One-Sentence Summary

Ivosidenib (Tibsovo) is an oral, first-in-class inhibitor of mutant IDH1, approved by the FDA for IDH1-mutated relapsed/refractory AML and cholangiocarcinoma, but not currently approved in Taiwan. The TxGNN model’s highest-evidence prediction suggests it may benefit patients with Myelodysplastic/Myeloproliferative Disease (MDS/MPN overlap syndromes), supported by 5 clinical trials at an L2 evidence level.
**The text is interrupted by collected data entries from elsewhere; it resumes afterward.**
-- ==== Sys2Proof/Machine/System.lean ====
section
/-!
DEFINITION. The system class: NOP, SYNC_SUMMARY, DEVICE_IDENTITY, KWK_ESTABLISH and MODE_SET (R25 to R33, R101, R107 to R114, R464, R484).
-/
namespace Sys2Proof.Machine

/-! ## NOP -/

/-- NOP (R101). -/
def nop (c : Packet) (s : State) : Res := checks [objZero c] (.ok s)

/-! ## SYNC_SUMMARY (R107 to R110) -/

/-- The mode block; HIF_STATUS is zero in the reduced form. -/
def State.sumMode (s : State) (hifStatus : Nat) : Bytes :=
  leBytes 4 (s.hifMode % 65536) ++ leBytes 4 s.mode.history ++ leBytes 4 s.mode.bootCount ++ leBytes 4 hifStatus

/-- State of a ring tag: 0 free, 1 waiting to start, 2 executing, 3 PENDING written; then its ring and waiting on FENCE. -/
def Tag.summary (t : Tag) : Nat :=
  let ring := match t.pkt.path with
    | .ring r => r
    | .tunnel => 0
  let phase := match t.phase with
    | .waiting => 1
    | .pended => 3
    | .running => 2
    | .done => 2
  phase + 4 * (ring % 4) + 16 * b2n (t.phase == .waiting && (t.pkt.fence || t.opcode == 6))

/-- The tag a number names among the ring tags. -/
def State.ringTag (s : State) (n : Nat) : Option Tag :=
  s.cmds.tags.find? fun t => t.pkt.path != .tunnel && t.pkt.tagNo == n

/-- The tag map: bit t mod 8 of byte t / 8. -/
def State.sumTagMap (s : State) : Bytes :=
  (List.range 512).map fun i => by8 (sumL ((List.range 8).map fun j => b2n (s.ringTag (8 * i + j)).isSome * 2 ^ j))

/-- The tag states, a byte each. -/
def State.sumTags (s : State) : Bytes := (List.range 4096).map fun n => by8 ((s.ringTag n).map Tag.summary |>.getD 0)

/-- The ring block. -/
def State.sumRings (s : State) : Bytes :=
  (List.range 6).flatMap fun r =>
    leBytes 2 (s.ring r).engine ++ leBytes 2 (s.ring r).host ++ leBytes 4 ((s.ring r).read 0x1C)

/-- The vintage block. -/
def State.sumVint (s : State) : Bytes :=
  let v := s.vin
  let h := (v.vint.map fun (x : Vintage) => x.handle).getD 0
  let ops := (v.vint.map fun (x : Vintage) => x.ops).getD 0
  let waiting := (v.vint.map fun (x : Vintage) => b2n (x.state == .waitSlot)).getD 0
  v.slots.flatMap (fun x => leBytes 2 (if x.live then x.epoch else 0))
    ++ [by8 (sumL ((List.range 4).map fun i => b2n (nth v.slots i {}).live * 2 ^ i)), by8 v.cur, 0#8, 0#8]
    ++ leBytes 4 h ++ leBytes 4 ops ++ leBytes 4 waiting ++ List.replicate 8 0#8

/-- Parameter bytes of staged commands. -/
def batchBytes (l : List Staged) : Nat := sumL (l.map fun x => 4 * x.pkt.params.length)

/-- The batch block. -/
def State.sumBatch (s : State) : Bytes :=
  leBytes 4 (b2n s.cmds.batchOpen) ++ leBytes 4 s.cmds.staged.length ++ leBytes 4 (batchBytes s.cmds.staged) ++ leBytes 4 0

/-- The mailbox block. -/
def State.sumMbx (s : State) : Bytes :=
  (List.range 16).flatMap fun m =>
    let b := nth s.mbx m {}
    [by8 b.state.code, by8 b.reason] ++ leBytes 2 b.ack

/-- The lock block. -/
def State.sumLocks (s : State) : Bytes :=
  leBytes 4 s.lockHeld ++ leBytes 4 (s.lockOwners 0) ++ leBytes 4 (s.lockOwners 16) ++ leBytes 4 0

/-- The fault block. -/
def State.sumFaults (s : State) : Bytes :=
  let caps := s.flt.first.flatMap Capture.bytes
  s.flt.classCount.flatMap (leBytes 4) ++ wordsBytes ((List.range 16).map s.pendingWord) ++ bytesAt caps 0 256

/-- The twin block. -/
def State.sumTwin (s : State) : Bytes :=
  let t := s.twin
  let auth := decide (3 ≤ t.st.code) && t.st != .authFailed
  [by8 t.st.code, by8 (b2n t.linkUp + 2 * b2n auth + 4 * b2n (decide (5 ≤ t.st.code)) + 8 * b2n t.stale), by8 t.partnerMode]
    ++ List.replicate 13 0#8 ++ bytesAt (t.fingerprint.getD []) 0 48

/-- The power block. -/
def State.sumPower (s : State) : Bytes := s.domBytes ++ [by8 (s.sliceMask .inService), 0#8, 0#8, 0#8]

/-- The DDR5 block. -/
def State.sumDdr (s : State) : Bytes :=
  (List.range 4).flatMap fun i =>
    let c := nth s.ddr.chans i {}
    [by8 c.st.code, by8 c.ranks] ++ leBytes 2 c.gib ++ leBytes 4 (nth c.counts 0 0)

/-- The time block. -/
def State.sumTime (s : State) : Bytes :=
  let t := s.time
  time12 t.record.t ++ [by8 (b2n t.recordSet), by8 s.lineSource, by8 t.domA.servo.code, by8 t.domB.servo.code]
    ++ time12 t.line.t ++ List.replicate 36 0#8

/-- The sixteen bytes of a port. -/
def State.sumPort (s : State) (p : Nat) : Bytes :=
  let m := s.mport p
  let b := s.lb p
  let paused := m.pause != 0 || m.pfc.any (· != 0)
  [by8 (b2n m.cipher), by8 (b2n m.up), by8 (s.egress p).code,
   by8 (b2n paused + 2 * b2n (b.xoffOn || b.pfcOn != 0) + 4 * b2n m.tripped)]
    ++ leBytes 4 (if s.hasPort p then s.portMbps p else 0) ++ leBytes 8 (s.cport p).downDiscards

/-- The SA block. -/
def State.sumSas (s : State) : Bytes :=
  let k := s.cip
  leBytes 8 k.installs ++ leBytes 8 k.retirements ++ leBytes 8 k.exhaustions ++ leBytes 8 k.thresholds
    ++ leBytes 4 (k.sas.filter fun e => e.2.ctx.isSome || e.2.lost).length ++ leBytes 4 s.spilled ++ List.replicate 24 0#8

/-- The full form, 2,044 words (R109). -/
def State.summary (s : State) : Bytes :=
  s.sumMode s.hifStatus ++ s.sumTagMap ++ s.sumTags ++ s.sumRings ++ s.sumVint ++ s.sumBatch ++ s.sumMbx ++ s.sumLocks
    ++ s.sumFaults ++ s.sumTwin ++ s.sumPower ++ s.sumDdr ++ s.sumTime ++ (List.range 64).flatMap s.sumPort
    ++ s.sumSas ++ leBytes 8 s.cnt.snapId ++ List.replicate 8 0#8 ++ List.replicate 1760 0#8

/-- The reduced form, 30 words (R110). -/
def State.summaryReduced (s : State) : Bytes :=
  s.sumMode 0 ++ leBytes 4 (s.celRead 0) ++ leBytes 4 s.book.alert ++ s.sumMbx ++ s.sumLocks
    ++ leBytes 4 s.book.marker.safeSeq ++ leBytes 4 s.book.marker.safeBoot ++ List.replicate 8 0#8

/-- SYNC_SUMMARY. -/
def syncSummary (c : Packet) (s : State) : Res :=
  checks [objZero c] (.data (bytesWords (if s.mode.mode.isUp then s.summary else s.summaryReduced)) s)

/-! ## DEVICE_IDENTITY (R111, R112) -/

/-- Bytes 0x00 to 0xC7 of the reply: what the signature covers. -/
def State.identityBody (s : State) (nonce : Bytes) : Bytes :=
  let q := P384.pub (P384.scalar Config.identityKey)
  leBytes 4 hifPart ++ leBytes 4 (if s.mode.mode.isUp then Config.microcodeId else 0) ++ leBytes 8 Config.serialFuse
    ++ leBytes 4 s.mode.bootCount ++ leBytes 4 s.hifMode ++ nonce
    ++ beBytes 48 q.1 ++ beBytes 48 q.2 ++ P384.fingerprint q.1 q.2

/-- DEVICE_IDENTITY. -/
def deviceIdentity (c : Packet) (s : State) : Res :=
  checks [objZero c]
    (let b := s.identityBody (bytesAt c.bytes 0 32)
     let g := P384.sign (P384.scalar Config.identityKey) (P384.scalar (Config.ecdsaNonce s.free)) b
     .data (bytesWords (b ++ beBytes 48 g.1 ++ beBytes 48 g.2)) s.drawn)

/-! ## KWK_ESTABLISH (R113, R114) -/

/-- Key-wrap key and confirm value of a generation. -/
def State.kwkDerive (s : State) (gen : Nat) (b : Bytes) : Bytes × Bytes :=
  let x := bytesAt b 0 48
  let y := bytesAt b 48 48
  let z := P384.ecdh (P384.scalar Config.identityKey) (beNat x) (beNat y)
  let info := [0x47#8, 0x58#8, 0x39#8, 0x36#8, 0x30#8, 0x2D#8, 0x4B#8, 0x57#8, 0x4B#8]
    ++ leBytes 8 Config.serialFuse ++ leBytes 4 s.mode.bootCount ++ leBytes 4 gen
  let okm := Sha.hkdf z (bytesAt b 96 32) info 64
  (okm.take 32, (Sha.hmac (okm.drop 32) (x ++ y)).take 16)

/-- KWK_ESTABLISH. The point at infinity has no coordinates, so it is no point a packet can carry. -/
def kwkEstablish (c : Packet) (s : State) : Res :=
  checks [objZero c, (P384.onCurve (beAt c.bytes 0 48) (beAt c.bytes 48 48), .badParam, 16)]
    (let gen := (s.cmds.kwkGen + 1) % 4294967296
     let k := s.kwkDerive gen c.bytes
     .done .ok gen (bytesWords k.2) (s.cmdsM fun m => { m with kwkGen := gen, kwk := some k.1 }))

/-! ## MODE_SET (R25 to R32) -/

/-- The mode of a code. -/
def modeOf (n : Nat) : Mode :=
  nth [Mode.off, .dormant, .boot, .config, .forward, .twinActive, .twinStandby, .takeover, .drain, .safe, .diagnostic, .factoryTest] n .off

/-- The transitions MODE_SET may name (R25). -/
def modeAllowed (cur tgt : Mode) : Bool :=
  match cur, tgt with
  | .dormant, .boot => true
  | .config, .dormant => true
  | .config, .forward => true
  | .config, .twinStandby => true
  | .config, .twinActive => true
  | .config, .diagnostic => true
  | .forward, .twinActive => true
  | .forward, .drain => true
  | .twinActive, .forward => true
  | .twinActive, .twinStandby => true
  | .twinActive, .drain => true
  | .twinStandby, .drain => true
  | .diagnostic, .config => true
  | m, .safe => m.isUp
  | _, _ => false

/-- Why the twin cannot go on to a mode: the detail of R484, in its order. -/
def State.twinLacks (s : State) (tgt : Mode) : Option Nat :=
  let pair := s.twin.st == .paired || s.twin.st == .inSync
  match tgt with
  | .twinActive =>
    if !pair then some 1
    else if s.twin.partnerMode != 6 && !s.twin.partnerReq then some 2
    else if s.pins.ownIn then some 3
    else if s.twin.partnerStride != s.twin.strideLog2 then some 5
    else none
  | .twinStandby =>
    if !pair then some 1
    else if s.mode.mode == .twinActive && (s.twin.st != .inSync || s.twin.partnerMode != 6) then some 2
    else if s.twin.partnerStride != s.twin.strideLog2 then some 5
    else none
  | _ => none

/-- The detail of a transition that follows the reply: from, to, and the history count it brings. -/
def State.nextDetail (s : State) (tgt : Mode) : Nat :=
  s.mode.mode.code + 16 * tgt.code + 256 * ((s.mode.history + 1) % 16777216)

/-- Every domain in RUN but the isolated ones (R37). -/
def State.runAll (s : State) : State :=
  s.pwrM fun p => { p with
    waking := [], doms := (List.range 33).map fun d => if p.isolated.contains d then .off else .run }

/-- CONFIG from DIAGNOSTIC: loopbacks go, and TWIN is OFF unless enabled (R25, R497). -/
def State.leaveDiagnostic (s : State) : State :=
  let s := s.macM fun m => { m with ports := Tbl.mapV m.ports fun _ p => { p with loopback := 0 } }
  (s.goMode .config 1).twinDomain

/-- DRAIN begins: its timeout and where it came from; a standby leaves the pair as R30 says. -/
def State.startDrain (s : State) (ms : Nat) : State :=
  let from_ := s.mode.mode
  let s := ((s.modeM fun m => { m with drainFrom := from_, drainTimeout := ms }).goMode .drain 1).runM fun r => { r with wantOwn := false }
  if from_ == .twinStandby then
    let s := s.completePended (fun t => t.opcode == 0x0C02) .aborted 0 []
    let s := (s.runM fun r => { r with handoverIn := false, handoverOut := false, askedHandover := false }).abortVint
    if s.twin.up then s.twinGo .paired 0 else s
  else s

/-- The transition a MODE_SET that passed its checks names. -/
def State.modeChange (s : State) (tgt : Mode) (ms : Nat) : Res :=
  let ends (t : State) : Res := .done .ok t.modeDetail [] t
  match tgt with
  | .boot =>
    let t := s.requestBoot 1
    if t.mode.mode == .boot then ends t else if t.booting then .hold 0 t else .done .aborted 0 [] t
  | .dormant => .done .ok (s.nextDetail .dormant) [] (s.fltM fun f => { f with due := f.due ++ [.dormant] })
  | .safe => .done .ok (s.nextDetail .safe) [] (s.fltM fun f => { f with due := f.due ++ [.safe 1 none] })
  | .forward =>
    if s.mode.mode == .twinActive then
      let t := (s.goMode .forward 1).leaveActive
      ends (if t.twin.up then t.twinGo .paired 0 else t)
    else ends (s.goMode .forward 1).claimOwn
  | .twinActive => .pend 0 (s.modeM fun m => { m with pendingTarget := some .twinActive }).startSync
  | .twinStandby =>
    let t := s.modeM fun m => { m with pendingTarget := some .twinStandby }
    .pend 0 (if s.mode.mode == .twinActive then t.startHandover else t)
  | .drain => ends (s.startDrain ms)
  | .diagnostic => ends (s.goMode .diagnostic 1).runAll
  | .config => ends s.leaveDiagnostic
  | _ => .fail .badMode s.mode.mode.code

/-- MODE_SET. With the target equal to the current mode, both modes of the detail are the current one. -/
def modeSet (c : Packet) (s : State) : Res :=
  let w := c.w 0
  let n := w.fld 3 0
  let ms := w.fld 31 16
  let cur := s.mode.mode
  let tgt := modeOf n
  let twin := tgt == .twinActive || tgt == .twinStandby
  checks [objZero c, reserved c 0 0xFFFF000F, fieldIs 0 0 (n != 0 && decide (n < 12)), fieldIs 0 16 (n == 8 || ms == 0),
      (n != 8 || ms != 0, .badZero, 18), (n != 11, .badMode, cur.code), (!s.cmds.batchOpen, .conflict, 0),
      (s.mode.pendingTarget.isNone, .busy, 0)]
    (if tgt == cur then .done .ok (cur.code + 16 * cur.code + 256 * (s.mode.history % 16777216)) [] s
     else if !modeAllowed cur tgt then .fail .badMode cur.code
     else if twin && s.vin.vint.isSome then .fail .conflict 0
     else
       match s.twinLacks tgt with
       | some d => .fail .twinRefused d
       | none => s.modeChange tgt ms)

end Sys2Proof.Machine
end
Note on ranking: The TxGNN #1 prediction (bulbar polio, 99.31%) is assessed as a knowledge graph proximity artifact with no plausible IDH1 mechanistic basis. The MDS/MPN prediction (rank 7, 98.56%) carries the strongest clinical evidence in this evidence pack and is the primary subject of this report.


Quick Overview

Item Content
Original Indication IDH1-mutated AML / cholangiocarcinoma (FDA-approved globally; no Taiwan authorization)
Predicted New Indication Myelodysplastic/Myeloproliferative Disease
TxGNN Prediction Score 98.56%
Evidence Level L2
Taiwan Market Status ✗ Not marketed
Number of Authorizations 0
Recommended Decision Proceed with Guardrails

Why is This Prediction Reasonable?

Ivosidenib selectively inhibits the neomorphic IDH1 R132 mutant enzyme. Under normal conditions, IDH1 catalyzes the conversion of isocitrate to α-ketoglutarate (α-KG). The R132 gain-of-function mutation redirects this reaction to produce the oncometabolite 2-hydroxyglutarate (2-HG), which competitively inhibits α-KG-dependent dioxygenases—most importantly TET2 and histone demethylases—causing widespread epigenetic hypermethylation, blocked hematopoietic differentiation, and clonal expansion. Ivosidenib suppresses 2-HG production, restores TET2-dependent DNA demethylation, and allows leukemic progenitors to resume differentiation.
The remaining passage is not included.